Task details
Collect each line of the entries that holds the string "progress".
[Opening Data shown section]
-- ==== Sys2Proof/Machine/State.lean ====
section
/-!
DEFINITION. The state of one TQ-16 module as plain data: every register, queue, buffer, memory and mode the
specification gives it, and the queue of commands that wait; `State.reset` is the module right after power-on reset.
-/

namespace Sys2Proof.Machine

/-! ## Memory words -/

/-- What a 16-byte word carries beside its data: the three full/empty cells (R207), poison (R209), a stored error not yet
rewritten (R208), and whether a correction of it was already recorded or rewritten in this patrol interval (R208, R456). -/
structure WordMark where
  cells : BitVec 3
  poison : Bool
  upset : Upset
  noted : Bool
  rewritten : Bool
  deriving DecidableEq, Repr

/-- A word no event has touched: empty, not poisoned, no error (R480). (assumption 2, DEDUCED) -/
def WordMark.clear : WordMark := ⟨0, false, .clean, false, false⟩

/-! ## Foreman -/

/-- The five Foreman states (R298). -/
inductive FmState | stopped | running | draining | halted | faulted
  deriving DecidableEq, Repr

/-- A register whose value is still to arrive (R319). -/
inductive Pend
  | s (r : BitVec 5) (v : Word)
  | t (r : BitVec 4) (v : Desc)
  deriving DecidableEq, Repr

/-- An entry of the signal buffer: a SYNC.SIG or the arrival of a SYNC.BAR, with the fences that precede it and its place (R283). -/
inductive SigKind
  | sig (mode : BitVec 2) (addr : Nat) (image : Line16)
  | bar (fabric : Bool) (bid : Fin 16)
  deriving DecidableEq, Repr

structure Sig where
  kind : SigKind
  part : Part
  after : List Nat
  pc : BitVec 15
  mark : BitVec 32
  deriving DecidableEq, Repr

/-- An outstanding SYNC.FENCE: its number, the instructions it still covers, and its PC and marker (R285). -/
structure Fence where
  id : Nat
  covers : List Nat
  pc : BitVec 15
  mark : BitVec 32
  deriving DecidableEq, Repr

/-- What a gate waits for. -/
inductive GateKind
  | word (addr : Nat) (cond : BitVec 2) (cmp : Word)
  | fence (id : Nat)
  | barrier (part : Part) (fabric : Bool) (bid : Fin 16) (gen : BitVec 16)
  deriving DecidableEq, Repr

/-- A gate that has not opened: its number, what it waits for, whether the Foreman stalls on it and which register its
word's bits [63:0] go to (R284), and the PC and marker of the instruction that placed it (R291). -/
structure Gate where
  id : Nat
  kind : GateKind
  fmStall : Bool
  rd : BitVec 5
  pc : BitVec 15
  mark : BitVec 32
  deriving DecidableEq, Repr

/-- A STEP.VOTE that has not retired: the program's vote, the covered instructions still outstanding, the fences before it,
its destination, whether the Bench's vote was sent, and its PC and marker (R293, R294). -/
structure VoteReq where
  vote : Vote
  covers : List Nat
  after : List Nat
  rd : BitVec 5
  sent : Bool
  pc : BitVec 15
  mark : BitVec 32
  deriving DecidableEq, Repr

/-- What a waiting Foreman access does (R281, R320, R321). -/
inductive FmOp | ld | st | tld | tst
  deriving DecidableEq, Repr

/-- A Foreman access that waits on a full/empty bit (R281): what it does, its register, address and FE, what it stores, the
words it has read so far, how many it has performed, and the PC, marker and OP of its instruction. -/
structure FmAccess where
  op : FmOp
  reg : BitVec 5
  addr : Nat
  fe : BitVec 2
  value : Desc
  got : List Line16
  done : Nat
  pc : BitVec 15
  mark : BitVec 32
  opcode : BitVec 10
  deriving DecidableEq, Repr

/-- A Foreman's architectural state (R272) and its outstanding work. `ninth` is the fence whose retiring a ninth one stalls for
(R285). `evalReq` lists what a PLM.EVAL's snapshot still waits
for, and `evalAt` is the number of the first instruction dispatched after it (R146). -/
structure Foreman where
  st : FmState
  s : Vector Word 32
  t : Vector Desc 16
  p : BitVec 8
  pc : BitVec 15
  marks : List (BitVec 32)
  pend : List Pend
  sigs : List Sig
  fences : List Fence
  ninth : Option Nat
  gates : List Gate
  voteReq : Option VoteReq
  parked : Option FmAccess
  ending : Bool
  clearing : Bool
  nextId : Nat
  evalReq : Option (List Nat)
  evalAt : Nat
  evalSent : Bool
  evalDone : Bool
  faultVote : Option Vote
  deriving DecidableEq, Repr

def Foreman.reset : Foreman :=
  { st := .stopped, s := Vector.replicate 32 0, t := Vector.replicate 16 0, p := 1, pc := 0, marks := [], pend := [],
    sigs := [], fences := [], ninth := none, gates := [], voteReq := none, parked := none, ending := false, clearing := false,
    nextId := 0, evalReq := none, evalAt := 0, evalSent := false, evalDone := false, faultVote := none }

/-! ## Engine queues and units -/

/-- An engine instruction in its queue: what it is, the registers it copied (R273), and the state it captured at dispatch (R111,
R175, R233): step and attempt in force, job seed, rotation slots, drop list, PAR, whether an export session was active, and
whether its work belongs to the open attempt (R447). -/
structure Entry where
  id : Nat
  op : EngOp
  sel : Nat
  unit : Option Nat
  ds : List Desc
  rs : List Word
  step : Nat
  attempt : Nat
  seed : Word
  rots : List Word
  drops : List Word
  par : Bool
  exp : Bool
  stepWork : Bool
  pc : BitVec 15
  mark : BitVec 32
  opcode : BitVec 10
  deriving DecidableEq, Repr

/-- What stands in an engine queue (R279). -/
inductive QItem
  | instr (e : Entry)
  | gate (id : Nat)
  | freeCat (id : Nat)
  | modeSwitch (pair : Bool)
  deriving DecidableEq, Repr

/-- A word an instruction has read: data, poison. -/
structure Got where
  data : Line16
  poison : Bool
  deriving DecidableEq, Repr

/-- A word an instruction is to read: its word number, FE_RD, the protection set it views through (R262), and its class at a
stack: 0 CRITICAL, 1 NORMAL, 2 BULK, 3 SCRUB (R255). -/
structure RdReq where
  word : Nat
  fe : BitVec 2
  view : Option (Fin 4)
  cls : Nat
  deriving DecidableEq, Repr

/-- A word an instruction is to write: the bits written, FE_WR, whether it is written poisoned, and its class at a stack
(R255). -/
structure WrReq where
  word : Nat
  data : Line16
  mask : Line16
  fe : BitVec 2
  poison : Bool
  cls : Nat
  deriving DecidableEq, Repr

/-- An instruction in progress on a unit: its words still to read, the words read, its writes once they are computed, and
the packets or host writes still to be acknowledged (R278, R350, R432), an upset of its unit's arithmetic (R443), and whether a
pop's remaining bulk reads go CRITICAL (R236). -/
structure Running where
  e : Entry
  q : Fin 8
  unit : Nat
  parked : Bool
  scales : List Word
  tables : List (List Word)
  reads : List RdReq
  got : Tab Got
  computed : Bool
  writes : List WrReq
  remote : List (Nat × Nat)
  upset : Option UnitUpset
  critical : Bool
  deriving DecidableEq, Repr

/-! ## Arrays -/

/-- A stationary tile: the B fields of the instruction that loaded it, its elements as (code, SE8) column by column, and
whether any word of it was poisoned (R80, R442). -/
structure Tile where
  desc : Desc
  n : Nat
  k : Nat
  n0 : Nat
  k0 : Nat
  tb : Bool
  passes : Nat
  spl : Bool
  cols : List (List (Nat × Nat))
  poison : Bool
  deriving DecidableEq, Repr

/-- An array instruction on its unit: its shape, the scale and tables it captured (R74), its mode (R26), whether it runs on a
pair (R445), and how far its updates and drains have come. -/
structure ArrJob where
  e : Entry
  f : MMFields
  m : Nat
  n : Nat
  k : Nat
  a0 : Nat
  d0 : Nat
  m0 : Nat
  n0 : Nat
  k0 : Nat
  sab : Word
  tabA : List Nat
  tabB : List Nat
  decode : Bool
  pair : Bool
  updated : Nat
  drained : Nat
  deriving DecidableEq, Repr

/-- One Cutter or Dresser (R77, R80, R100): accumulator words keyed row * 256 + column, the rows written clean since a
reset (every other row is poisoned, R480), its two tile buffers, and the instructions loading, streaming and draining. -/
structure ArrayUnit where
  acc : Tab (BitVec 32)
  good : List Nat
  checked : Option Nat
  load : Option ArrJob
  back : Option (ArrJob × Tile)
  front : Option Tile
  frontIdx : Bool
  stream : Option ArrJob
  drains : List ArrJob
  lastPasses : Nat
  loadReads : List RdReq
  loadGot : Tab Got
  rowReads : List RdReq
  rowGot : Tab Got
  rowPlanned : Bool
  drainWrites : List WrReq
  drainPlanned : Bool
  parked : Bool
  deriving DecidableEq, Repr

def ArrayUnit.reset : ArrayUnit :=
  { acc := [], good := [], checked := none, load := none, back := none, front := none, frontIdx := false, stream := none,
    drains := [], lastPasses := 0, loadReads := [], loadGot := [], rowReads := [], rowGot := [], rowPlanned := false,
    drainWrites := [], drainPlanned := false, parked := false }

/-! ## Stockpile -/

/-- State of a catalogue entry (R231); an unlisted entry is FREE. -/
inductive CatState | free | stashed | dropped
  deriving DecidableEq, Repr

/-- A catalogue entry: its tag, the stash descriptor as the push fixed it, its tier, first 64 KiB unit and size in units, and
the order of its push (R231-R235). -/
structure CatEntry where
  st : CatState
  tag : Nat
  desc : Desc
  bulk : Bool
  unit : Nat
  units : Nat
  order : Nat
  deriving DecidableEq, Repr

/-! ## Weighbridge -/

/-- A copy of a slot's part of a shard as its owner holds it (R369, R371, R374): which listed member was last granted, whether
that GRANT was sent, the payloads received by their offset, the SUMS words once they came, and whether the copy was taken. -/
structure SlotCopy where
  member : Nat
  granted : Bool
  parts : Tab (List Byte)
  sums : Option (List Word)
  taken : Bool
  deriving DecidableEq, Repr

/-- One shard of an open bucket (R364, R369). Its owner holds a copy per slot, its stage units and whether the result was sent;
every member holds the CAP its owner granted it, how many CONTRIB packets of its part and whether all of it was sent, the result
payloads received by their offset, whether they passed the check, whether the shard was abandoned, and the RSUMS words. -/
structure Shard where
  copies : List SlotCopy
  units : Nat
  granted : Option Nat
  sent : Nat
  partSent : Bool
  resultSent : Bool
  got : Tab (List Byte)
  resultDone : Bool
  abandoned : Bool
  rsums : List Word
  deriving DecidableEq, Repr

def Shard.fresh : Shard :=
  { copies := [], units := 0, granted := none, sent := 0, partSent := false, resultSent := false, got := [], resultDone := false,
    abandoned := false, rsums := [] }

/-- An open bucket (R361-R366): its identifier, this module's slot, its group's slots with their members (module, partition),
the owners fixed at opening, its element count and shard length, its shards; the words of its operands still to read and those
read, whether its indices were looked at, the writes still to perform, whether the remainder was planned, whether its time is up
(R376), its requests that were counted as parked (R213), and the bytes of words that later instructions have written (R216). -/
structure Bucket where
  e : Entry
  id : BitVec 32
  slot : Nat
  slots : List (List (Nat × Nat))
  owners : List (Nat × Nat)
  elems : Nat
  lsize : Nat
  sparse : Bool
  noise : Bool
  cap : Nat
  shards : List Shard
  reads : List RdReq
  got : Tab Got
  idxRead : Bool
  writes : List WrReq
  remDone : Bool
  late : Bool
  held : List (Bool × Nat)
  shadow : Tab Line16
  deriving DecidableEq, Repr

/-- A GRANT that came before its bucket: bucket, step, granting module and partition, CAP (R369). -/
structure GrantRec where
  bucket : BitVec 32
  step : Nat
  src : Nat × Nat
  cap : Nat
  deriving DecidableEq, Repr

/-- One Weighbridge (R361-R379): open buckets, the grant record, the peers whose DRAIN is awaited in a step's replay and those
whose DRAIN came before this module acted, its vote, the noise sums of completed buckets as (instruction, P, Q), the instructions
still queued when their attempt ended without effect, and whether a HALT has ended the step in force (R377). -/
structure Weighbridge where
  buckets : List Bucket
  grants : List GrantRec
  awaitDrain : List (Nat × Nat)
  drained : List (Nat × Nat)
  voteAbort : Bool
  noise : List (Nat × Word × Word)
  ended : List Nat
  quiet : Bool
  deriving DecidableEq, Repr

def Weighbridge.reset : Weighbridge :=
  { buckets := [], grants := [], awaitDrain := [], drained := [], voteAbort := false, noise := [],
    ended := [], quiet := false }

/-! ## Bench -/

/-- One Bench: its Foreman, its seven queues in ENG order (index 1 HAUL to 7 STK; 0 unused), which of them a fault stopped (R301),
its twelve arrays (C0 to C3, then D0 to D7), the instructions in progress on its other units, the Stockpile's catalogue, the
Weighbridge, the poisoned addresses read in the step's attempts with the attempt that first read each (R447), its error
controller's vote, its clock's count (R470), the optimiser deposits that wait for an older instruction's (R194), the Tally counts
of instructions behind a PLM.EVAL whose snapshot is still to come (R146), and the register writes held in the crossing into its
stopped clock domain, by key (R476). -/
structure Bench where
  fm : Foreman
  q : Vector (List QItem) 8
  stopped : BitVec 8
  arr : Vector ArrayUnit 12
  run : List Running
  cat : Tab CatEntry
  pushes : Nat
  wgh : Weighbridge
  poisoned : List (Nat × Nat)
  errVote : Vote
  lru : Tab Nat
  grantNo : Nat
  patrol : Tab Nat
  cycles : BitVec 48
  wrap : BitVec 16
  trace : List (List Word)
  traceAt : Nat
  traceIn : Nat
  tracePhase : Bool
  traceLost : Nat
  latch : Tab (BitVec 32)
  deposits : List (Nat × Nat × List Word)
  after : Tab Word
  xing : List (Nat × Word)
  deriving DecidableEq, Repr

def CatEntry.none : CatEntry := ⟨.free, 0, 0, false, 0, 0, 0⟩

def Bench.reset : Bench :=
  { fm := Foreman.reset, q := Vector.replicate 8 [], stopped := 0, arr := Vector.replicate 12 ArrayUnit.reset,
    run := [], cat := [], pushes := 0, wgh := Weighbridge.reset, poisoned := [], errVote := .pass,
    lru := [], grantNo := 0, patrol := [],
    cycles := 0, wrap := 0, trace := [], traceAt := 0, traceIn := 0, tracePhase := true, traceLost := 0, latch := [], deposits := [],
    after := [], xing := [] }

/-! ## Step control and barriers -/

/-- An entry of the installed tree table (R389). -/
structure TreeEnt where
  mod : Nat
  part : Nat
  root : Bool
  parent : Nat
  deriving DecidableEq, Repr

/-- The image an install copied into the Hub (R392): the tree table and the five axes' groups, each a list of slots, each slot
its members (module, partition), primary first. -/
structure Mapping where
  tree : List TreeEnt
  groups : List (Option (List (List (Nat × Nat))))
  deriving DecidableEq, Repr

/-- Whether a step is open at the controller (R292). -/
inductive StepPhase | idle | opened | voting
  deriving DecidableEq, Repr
[Closing Data shown section]
Answer space
/-- An instruction in progress on a unit: its words still to read, the words read, its writes once they are computed, and
its twelve arrays (C0 to C3, then D0 to D7), the instructions in progress on its other units, the Stockpile's catalogue, the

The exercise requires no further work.